COMPLAINT FOR INJUNCTIVE AND OTHER RELIEF

The Securities and Exchange Commission ("Commission") files this Complaint for Injunctive and Other Relief and alleges as follows:

INTRODUCTION

1. In the spring of 1999, Just for Feet, Inc. ("Just for Feet"), a former national retailer of athletic and outdoor footwear and apparel, overstated its income through the use of bogus receivables from its outside vendors.

2. Defendant Jonathan G. Epstein ("Epstein"), as the President and Chief Executive Officer ("CEO") of Fila U.S.A. ("Fila"), one of Just for Feet's vendors, aided and abetted Just for Feet's efforts to artificially inflate its income.

3. Epstein has engaged in, and unless restrained and enjoined by this Court, will continue to engage in, acts and practices that aid and abet violations of Section 17(a) of the Securities Act of 1933 ("Securities Act") [15 U.S.C. 77q(a)] and Sections 10(b) and 13(a) of the Securities Exchange Act of 1934 ("Exchange Act") [15 U.S.C. 78j(b) and 78m(a)] and Rules 10b-5, 12b-20, 13a-1 and 13a-13 thereunder [17 C.F.R. 240.10b-5, 240.12b-20, 240.13a-1 and 240.13a-13].

JURISDICTION AND VENUE

4. This Court has jurisdiction over this action pursuant to 28 U.S.C. 1331 and 1337 and Sections 20(b) and 22(a) of the Securities Act [15 U.S.C. 77t(b) and 77v] and Sections 21(d), 21(e), and 27 of the Exchange Act [15 U.S.C. 78u(d), 78u(e) and 78aa].

5. Venue is proper in this district pursuant to 28 U.S.C. 1391(b)(1) and (2); Section 22(a) of the Securities Act [15 U.S.C. 77v(a)]; and Section 27 of the Exchange Act [15 U.S.C. 78aa]. Certain of the actions set forth herein, including the offer and sale of Just for Feet's securities during the relevant period, occurred within this district.

6. Epstein, directly and indirectly, has made use of the mails, the means and instruments of transportation and communication in interstate commerce, and the means and instrumentalities of interstate commerce, in connection with the transactions, acts, practices and courses of business alleged in this Complaint.

THE DEFENDANT

7. Jonathan G. Epstein, 48, of St. Louis, Missouri, was the President and CEO of Fila at the time of the events described herein. Epstein resigned from Fila in December 2003.

ISSUER INVOLVED

8. Just for Feet, Inc., a Delaware corporation based during the relevant period in Birmingham, Alabama, was a national retailer of athletic and outdoor footwear and apparel. Just for Feet went public in 1994. Its securities were registered with the Commission pursuant to Section 12 of the Securities Act of 1933 [15 U.S.C. 78l] or and traded on the National Association of Securities Dealers Automated Quotation System under the symbol "FEET." Despite presenting a favorable financial picture in its fiscal 1998 Form 10-K filed on April 30, 1999, Just for Feet filed for protection in November of 1999 under Chapter 11 of the Bankruptcy Code. This was converted to a Chapter 7 liquidation proceeding in 2000.

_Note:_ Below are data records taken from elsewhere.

/-! ## Creating and removing (R385) -/

/-- LNEW (R385). -/
def execLnew (d : Dst) (a : Src) (s : State) : Host.Outcome State Fault Refusal :=
  runInstr 4 (do
    let n ← src a
    layerStep (layerWord 0 d.bits a.bits 0#5 0#4)
    let x ← getSlot
    let vn := x.view.toNat
    let v ← ownView vn
    layerReq v.configured vn true 2
    layerReq (decide (n.toNat < 64)) vn true 4
    layerReq (v.slotAt n.toNat == 0xFFFF) vn true 6
    let s ← get
    match (List.range 4096).find? fun i => s.ownsLayer (s.partOfSlot s.cur) i && !(s.layer i).live with
    | none => dst d (u64 (-1))
    | some i => do
      let l : Layer := { live := true, view := BitVec.ofNat 6 vn, slot := BitVec.ofNat 6 n.toNat }
      set ((s.setLayer i l).modView vn fun v => { v.touch n.toNat with slots := v.slots.set 0xFFFF n.toNat i })
      dst d (BitVec.ofNat 64 i)
    pure .next) s

/-- A layer freed (R385). -/
def State.freeLayer (s : State) (i : Nat) : State :=
  let l := s.layer i
  (s.setLayer i {}).modView l.view.toNat fun v =>
    ({ v.touch l.slot.toNat with slots := v.slots.set 0xFFFF l.slot.toNat 0xFFFF } : View).dropRequest i

/-- LFREE (R385). -/
def execLfree (a : Src) (s : State) : Host.Outcome State Fault Refusal :=
  runInstr 4 (do
    let n ← src a
    layerStep (layerWord 1 0#5 a.bits 0#5 0#4)
    let l ← liveLayer n.toNat
    layerReq (!l.busy) n.toNat false 5
    modify fun s => s.freeLayer n.toNat
    pure .next) s

/-! ## Fields (R383) -/

/-- Whether a value fits a packed or plain layer field of LSET. -/
def layerValueOk (f v : Nat) : Bool :=
  match f with
  | 4 => decide (v < 2 ^ 32) && decide (1 ≤ v % 2 ^ 16) && decide (v % 2 ^ 16 ≤ 4096) && decide (1 ≤ v / 2 ^ 16) && decide (v / 2 ^ 16 ≤ 4096)
  | 5 | 6 => decide (v < 2 ^ 32)
  | 7 | 8 | 11 => decide (v < 2 ^ 16)
  | 9 => true
  | 10 => v % 64 == 0 && decide (v < 2 ^ 52)
  | 12 | 13 => decide (v < 2 ^ 24)
  | _ => v == 0

/-- The two halves of a packed field. -/
def halves (v : Nat) : BitVec 16 × BitVec 16 := (BitVec.ofNat 16 v, BitVec.ofNat 16 (v / 2 ^ 16))

/-- A layer with a field other than a capability set (R383); code 14 clears REQ. -/
def Layer.setField (l : Layer) (f v : Nat) : Layer :=
  match f with
  | 4 => { l with w := (halves v).1, h := (halves v).2 }
  | 5 => { l with ox := (halves v).1, oy := (halves v).2 }
  | 6 => { l with vx := (halves v).1, vy := (halves v).2 }
  | 7 => { l with kpar := BitVec.ofNat 16 v }
  | 8 => { l with q := BitVec.ofNat 16 v }
  | 9 => { l with lights := BitVec.ofNat 64 v }
  | 10 => { l with render := BitVec.ofNat 64 v }
  | 11 => { l with age := BitVec.ofNat 16 v }
  | 12 => { l with e := BitVec.ofNat 24 v }
  | 13 => { l with price := BitVec.ofNat 24 v }
  | _ => { l with req := false }

/-- A layer with a capability field set. -/
def Layer.setCap (l : Layer) (f : Nat) (k : Cap) : Layer :=
  match f with
  | 0 => { l with fcol := k }
  | 1 => { l with fdep := k }
  | 2 => { l with bcol := k }
  | _ => { l with bdep := k }

/-- Whether every tagged image of a layer is fit for a size (R383, R384). -/
def Layer.imagesFit (l : Layer) (w h : Nat) : Bool :=
  (!l.fcol.tag || colourFit l.fcol w h) && (!l.bcol.tag || colourFit l.bcol w h) &&
    (!l.fdep.tag || depthFit l.fdep w h) && (!l.bdep.tag || depthFit l.bdep w h)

9. Just for Feet's fiscal year ran from February 1 through January 31. In January 1999, however, Just for Feet changed the ending date for fiscal 1998 to January 30.

THE OVERSTATEMENT OF INCOME

10. Just for Feet incurred large amounts of advertising expenses. Most of its vendors offered financial assistance through unwritten agreements to Just for Feet to help pay for these advertising expenses. This assistance was termed "advertising co-op" or "vendor allowances." If Just for Feet promoted a particular vendor's products in one of its advertisements, that vendor might agree to offer advertising co-op to the Company to share the costs of the advertisement. Just for Feet offset this revenue against advertising expense on its income statement.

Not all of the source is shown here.